Sam Stein on HuffPo is reporting the latest possible compromise on the public option:
Senate Democrats have begun discussions on a compromise approach to health care reform that would establish a robust, national public option for insurance coverage but give individual states the right to opt out of the program.
More, after the fold.
But instead of starting with no national public option and giving state governments the right to develop their own, the newest compromise approaches the issue from the opposite direction: beginning with a national public option and giving state governments the right not to have one.
snip
How such a system would work is still being debated, according to those with knowledge of the proposal. But theoretically, the "opt-out" approach would start with everyone having access to a public plan. What kind of public plan isn't yet clear. States would then have the right to vote -- either by referendum, legislature, or simply a gubernatorial decree -- to make the option unavailable in their health care exchanges.
Sam Stein on HuffPo
What this would mean is that much of the Deep South would opt out. The coasts would stay in and most of the upper middle west/Great Lakes states.

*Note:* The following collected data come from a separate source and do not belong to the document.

-- ==== Sys2Proof/Laws/Exact.lean ====
section
/-! SUPPORT. What the exact arithmetic of 00_scope.md section 5 computes: floor(log2), ilog10, rounding to an integer, and the
fields of an assembled pattern. -/

namespace Sys2Proof.Machine

theorem Ratio.toRat_nonneg (q : Ratio) : 0 ≤ q.toRat := by
  unfold Ratio.toRat; positivity

theorem Ratio.toRat_pos (q : Ratio) (h : q.num ≠ 0) : 0 < q.toRat := by
  have h1 := q.den_pos
  have h2 : 0 < q.num := Nat.pos_of_ne_zero h
  unfold Ratio.toRat; positivity

@[simp] theorem Ratio.toRat_ofNat (n : Nat) : (Ratio.ofNat n).toRat = n := by
  simp [Ratio.toRat, Ratio.ofNat]

/-- Scaling by a power of two is exact. -/
@[simp] theorem Ratio.toRat_mulPow2 (q : Ratio) (k : Int) : (q.mulPow2 k).toRat = q.toRat * (2 : ℚ) ^ k := by
  have h := q.den_pos
  cases k with
  | ofNat n => simp [Ratio.toRat, Ratio.mulPow2]; ring
  | negSucc n => simp [Ratio.toRat, Ratio.mulPow2, zpow_negSucc]; field_simp

/-- Scaling by a power of ten is exact. -/
@[simp] theorem Ratio.toRat_mulPow10 (q : Ratio) (k : Int) : (q.mulPow10 k).toRat = q.toRat * (10 : ℚ) ^ k := by
  have h := q.den_pos
  cases k with
  | ofNat n => simp [Ratio.toRat, Ratio.mulPow10]; ring
  | negSucc n => simp [Ratio.toRat, Ratio.mulPow10, zpow_negSucc]; field_simp

theorem Ratio.mulPow2_num_eq_zero (q : Ratio) (k : Int) : (q.mulPow2 k).num = 0 ↔ q.num = 0 := by
  cases k <;> simp [Ratio.mulPow2]

theorem Ratio.mulPow10_num_eq_zero (q : Ratio) (k : Int) : (q.mulPow10 k).num = 0 ↔ q.num = 0 := by
  cases k <;> simp [Ratio.mulPow10]

/-- A denominator below or at the numerator says that the rational is at least 1. -/
theorem Ratio.one_le_toRat_iff (q : Ratio) : q.den ≤ q.num ↔ 1 ≤ q.toRat := by
  have h : (0 : ℚ) < q.den := by exact_mod_cast q.den_pos
  rw [Ratio.toRat, one_le_div h, Nat.cast_le]

/-- floorLog2 is the t of 00_scope.md R13: 2^t ≤ q < 2^(t+1). -/
theorem Ratio.floorLog2_spec (q : Ratio) (h : q.num ≠ 0) :
    (2 : ℚ) ^ q.floorLog2 ≤ q.toRat ∧ q.toRat < (2 : ℚ) ^ (q.floorLog2 + 1) := by
  have hd : (0 : ℚ) < q.den := by exact_mod_cast q.den_pos
  have hdn : q.den ≠ 0 := q.den_pos.ne'
  have n1 : (2 : ℚ) ^ (Nat.log2 q.num) ≤ q.num := by exact_mod_cast Nat.log2_self_le h
  have n2 : (q.num : ℚ) < 2 ^ (Nat.log2 q.num + 1) := by exact_mod_cast Nat.lt_log2_self
  have d1 : (2 : ℚ) ^ (Nat.log2 q.den) ≤ q.den := by exact_mod_cast Nat.log2_self_le hdn
  have d2 : (q.den : ℚ) < 2 ^ (Nat.log2 q.den + 1) := by exact_mod_cast Nat.lt_log2_self
  set a := Nat.log2 q.num
  set b := Nat.log2 q.den
  have two : (2 : ℚ) ≠ 0 := two_ne_zero
  have hlow : (2 : ℚ) ^ ((a : Int) - b - 1) < q.toRat := by
    rw [Ratio.toRat, lt_div_iff₀ hd, zpow_sub₀ two, zpow_sub₀ two, zpow_natCast, zpow_natCast, zpow_one]
    have : (2 : ℚ) ^ a / 2 ^ b / 2 * q.den < 2 ^ a / 2 ^ b / 2 * 2 ^ (b + 1) :=
      mul_lt_mul_of_pos_left d2 (by positivity)
    refine lt_of_lt_of_le this ?_
    rw [pow_succ]; field_simp; exact n1
  have hhigh : q.toRat < (2 : ℚ) ^ ((a : Int) - b + 1) := by
    rw [Ratio.toRat, div_lt_iff₀ hd, zpow_add₀ two, zpow_sub₀ two, zpow_natCast, zpow_natCast, zpow_one]
    refine lt_of_lt_of_le n2 ?_
    have : (2 : ℚ) ^ a / 2 ^ b * 2 * 2 ^ b ≤ 2 ^ a / 2 ^ b * 2 * q.den :=
      mul_le_mul_of_nonneg_left d1 (by positivity)
    refine le_trans (le_of_eq ?_) this
    rw [pow_succ]; field_simp
  have key : (q.mulPow2 (-((a : Int) - b))).den ≤ (q.mulPow2 (-((a : Int) - b))).num ↔
      (2 : ℚ) ^ ((a : Int) - b) ≤ q.toRat := by
    rw [Ratio.one_le_toRat_iff, Ratio.toRat_mulPow2, zpow_neg, ← div_eq_mul_inv, one_le_div (by positivity)]
  unfold Ratio.floorLog2
  dsimp only
  split
  · rename_i hle; exact ⟨key.mp hle, hhigh⟩
  · rename_i hle
    refine ⟨hlow.le, ?_⟩
    rw [sub_add_cancel]; exact lt_of_not_ge fun h' => hle (key.mpr h')

/-- With enough fuel, `ilog10Nat` is the integer logarithm. -/
theorem ilog10Nat_spec : ∀ fuel n, 0 < n → n < 10 ^ fuel →
    10 ^ ilog10Nat fuel n ≤ n ∧ n < 10 ^ (ilog10Nat fuel n + 1) := by
  intro fuel
  induction fuel with
  | zero => intro n h0 h; simp at h; omega
  | succ f ih =>
    intro n h0 h
    simp only [ilog10Nat]
    split
    · constructor <;> simp <;> omega
    · rename_i h10
      have hlt : n / 10 < 10 ^ f := by
        rw [Nat.div_lt_iff_lt_mul (by decide)]; rw [pow_succ] at h; exact h
      obtain ⟨i1, i2⟩ := ih (n / 10) (by omega) hlt
      rw [show 1 + ilog10Nat f (n / 10) = ilog10Nat f (n / 10) + 1 by omega]
      constructor
      · rw [pow_succ]; omega
      · rw [pow_succ]; omega

/-- With enough fuel, `tensToOne` is the least number of tens that lifts num/den to 1. -/
theorem tensToOne_spec : ∀ fuel num den, den ≤ num * 10 ^ fuel →
    den ≤ num * 10 ^ tensToOne fuel num den ∧
      ∀ j, j < tensToOne fuel num den → num * 10 ^ j < den := by
  intro fuel
  induction fuel with
  | zero => intro num den h; exact ⟨h, fun j hj => by simp [tensToOne] at hj⟩
  | succ f ih =>
    intro num den h
    simp only [tensToOne]
    split
    · rename_i hle; exact ⟨by simpa using hle, fun j hj => by omega⟩
    · rename_i hle
      have h' : den ≤ num * 10 * 10 ^ f := by rw [pow_succ] at h; nlinarith [h]
      obtain ⟨i1, i2⟩ := ih (num * 10) den h'
      refine ⟨by rw [pow_add, pow_one, ← mul_assoc]; exact i1, fun j hj => ?_⟩
      cases j with
      | zero => simp; omega
      | succ j =>
        have := i2 j (by omega)
        rw [pow_succ]; nlinarith [this]

theorem lt_ten_pow_log2 (n : Nat) : n < 10 ^ (Nat.log2 n + 1) :=
  Nat.lt_of_lt_of_le Nat.lt_log2_self (Nat.pow_le_pow_left (by decide) _)

/-- ilog10 is the k of 00_scope.md R11: 10^k ≤ q < 10^(k+1). -/
theorem Ratio.ilog10_spec (q : Ratio) (h : q.num ≠ 0) :
    (10 : ℚ) ^ q.ilog10 ≤ q.toRat ∧ q.toRat < (10 : ℚ) ^ (q.ilog10 + 1) := by
  have hd : (0 : ℚ) < q.den := by exact_mod_cast q.den_pos
  unfold Ratio.ilog10
  split
  · rename_i hle
    have hf : 0 < q.floor := Nat.div_pos hle q.den_pos
    obtain ⟨i1, i2⟩ := ilog10Nat_spec _ _ hf (lt_ten_pow_log2 q.floor)
    set k := ilog10Nat (Nat.log2 q.floor + 1) q.floor
    have e1 : 10 ^ k * q.den ≤ q.num := (Nat.le_div_iff_mul_le q.den_pos).mp i1
    have e2 : q.num < 10 ^ (k + 1) * q.den := (Nat.div_lt_iff_lt_mul q.den_pos).mp i2
    constructor
    · rw [Ratio.toRat, le_div_iff₀ hd, zpow_natCast]; exact_mod_cast e1
    · rw [Ratio.toRat, div_lt_iff₀ hd, ← Nat.cast_succ, zpow_natCast]; exact_mod_cast e2
  · rename_i hle
    have hfuel : q.den ≤ q.num * 10 ^ (Nat.log2 q.den + 1) :=
      le_trans (lt_ten_pow_log2 q.den).le (Nat.le_mul_of_pos_left _ (Nat.pos_of_ne_zero h))
    obtain ⟨i1, i2⟩ := tensToOne_spec _ _ _ hfuel
    set j := tensToOne (Nat.log2 q.den + 1) q.num q.den
    have hj : j ≠ 0 := by intro h0; rw [h0] at i1; simp at i1; omega
    have i3 := i2 (j - 1) (by omega)
    constructor
    · rw [Ratio.toRat, le_div_iff₀ hd, zpow_neg, zpow_natCast, inv_mul_le_iff₀ (by positivity), mul_comm]
      exact_mod_cast i1
    · rw [show (-(j : Int) + 1) = -((j - 1 : Nat) : Int) by omega, Ratio.toRat, div_lt_iff₀ hd, zpow_neg, zpow_natCast,
        inv_mul_eq_div, lt_div_iff₀ (by positivity)]
      exact_mod_cast i3

/-- Rounding to an integer gives one of the two neighbours, the nearer one, and on a tie the even one. -/
theorem Ratio.roundHalfEven_spec (q : Ratio) :
    |(q.roundHalfEven : ℚ) - q.toRat| ≤ 1 / 2 ∧
      (|(q.roundHalfEven : ℚ) - q.toRat| = 1 / 2 → q.roundHalfEven % 2 = 0) := by
  have hd : (0 : ℚ) < q.den := by exact_mod_cast q.den_pos
  have hsplit : (q.num : ℚ) = q.den * (q.num / q.den : ℕ) + (q.num % q.den : ℕ) := by
    exact_mod_cast (Nat.div_add_mod q.num q.den).symm
  have hr : q.num % q.den < q.den := Nat.mod_lt _ q.den_pos
  have hval : q.toRat = (q.num / q.den : ℕ) + (q.num % q.den : ℕ) / (q.den : ℚ) := by
    rw [Ratio.toRat, hsplit]; field_simp
  set n := q.num / q.den with hn
  set r := q.num % q.den with hrr
  unfold Ratio.roundHalfEven
  simp only [← hn, ← hrr]
  have hrq : (0 : ℚ) ≤ r / (q.den : ℚ) := by positivity
  split
  · rename_i hup
    have hge : (1 : ℚ) / 2 ≤ r / (q.den : ℚ) := by
      rw [le_div_iff₀ hd]
      have : q.den ≤ 2 * r := by omega
      have : (q.den : ℚ) ≤ 2 * r := by exact_mod_cast this
      linarith
    have hlt : (r : ℚ) / (q.den : ℚ) < 1 := by rw [div_lt_one hd]; exact_mod_cast hr
    have habs : |((n + 1 : ℕ) : ℚ) - q.toRat| = 1 - r / (q.den : ℚ) := by
      rw [hval, abs_of_nonneg] <;> push_cast <;> linarith
    rw [habs]
    refine ⟨by linarith, fun heq => ?_⟩
    have h2 : (2 : ℚ) * r = q.den := by
      have : (r : ℚ) / q.den = 1 / 2 := by linarith
      rw [div_eq_iff hd.ne'] at this; linarith
    have h2' : 2 * r = q.den := by exact_mod_cast h2
    omega
  · rename_i hdown
    have hle : (r : ℚ) / (q.den : ℚ) ≤ 1 / 2 := by
      rw [div_le_iff₀ hd]
      have : 2 * r ≤ q.den := by omega
      have : (2 : ℚ) * r ≤ q.den := by exact_mod_cast this
      linarith
    have habs : |(n : ℚ) - q.toRat| = r / (q.den : ℚ) := by
      rw [hval, abs_sub_comm, abs_of_nonneg] <;> linarith
    rw [habs]
    refine ⟨hle, fun heq => ?_⟩
    have h2 : (2 : ℚ) * r = q.den := by
      rw [div_eq_iff hd.ne'] at heq; linarith
    have h2' : 2 * r = q.den := by exact_mod_cast h2
    omega

/-- The bits of an assembled pattern as one number. -/
theorem assemble_toNat (sg : BitVec 1) (e f : Nat) (he : e < 2 ^ 11) (hf : f < 2 ^ 52) :
    (assemble sg e f).toNat = sg.toNat * 2 ^ 63 + e * 2 ^ 52 + f := by
  have h1 := sg.isLt
  simp only [assemble, catBits, List.foldl, BitVec.toNat_ofNat]
  omega

/-- The fields of an assembled pattern are what it was assembled from (00_scope.md R12). -/
theorem fields_assemble (sg : BitVec 1) (e f : Nat) (he : e < 2 ^ 11) (hf : f < 2 ^ 52) :
    signBit (assemble sg e f) = sg ∧ expField (assemble sg e f) = e ∧ fracField (assemble sg e f) = f := by
  have h1 := sg.isLt
  refine ⟨?_, ?_, ?_⟩
  · apply BitVec.eq_of_toNat_eq
    rw [signBit, slice_toNat, assemble_toNat _ _ _ he hf]; omega
  · rw [expField, slice_toNat, assemble_toNat _ _ _ he hf]; omega
  · rw [fracField, slice_toNat, assemble_toNat _ _ _ he hf]; omega

/-- A pattern is assembled from its own fields (00_scope.md R12). -/
theorem assemble_fields (b : Pattern) : assemble (signBit b) (expField b) (fracField b) = b := by
  have hb := b.isLt
  apply BitVec.eq_of_toNat_eq
  have he : expField b < 2 ^ 11 := (slice 52 11 b).isLt
  have hf : fracField b < 2 ^ 52 := (slice 0 52 b).isLt
  rw [assemble_toNat _ _ _ he hf, signBit, expField, fracField]
  simp only [slice_toNat]
  omega

/-- Value(b) as a rational number (00_scope.md R12). -/
theorem value_toRat (b : Pattern) :
    (value b).toRat = if expField b = 0 then (fracField b : ℚ) * (2 : ℚ) ^ (-1074 : Int)
      else ((2 ^ 52 + fracField b : ℕ) : ℚ) * (2 : ℚ) ^ ((expField b : Int) - 1075) := by
  unfold value; split <;> simp

end Sys2Proof.Machine
end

I prefer a real national plan. Is the need for 60 votes worth sentencing many working people in the South to insurance company exploitation? What do you think?
"It is clearly much better than triggers and [Carper's] opt-ins," said Richard Kirsch, executive director of the group Health Care For Americans Now. "A trigger option is a way to kill the public option and these opt ins are not effective because it leaves it up to state legislatures to set it up..."
Is better than triggers enough?
Update I: I added a poll based on a suggestion below by Earth Ling.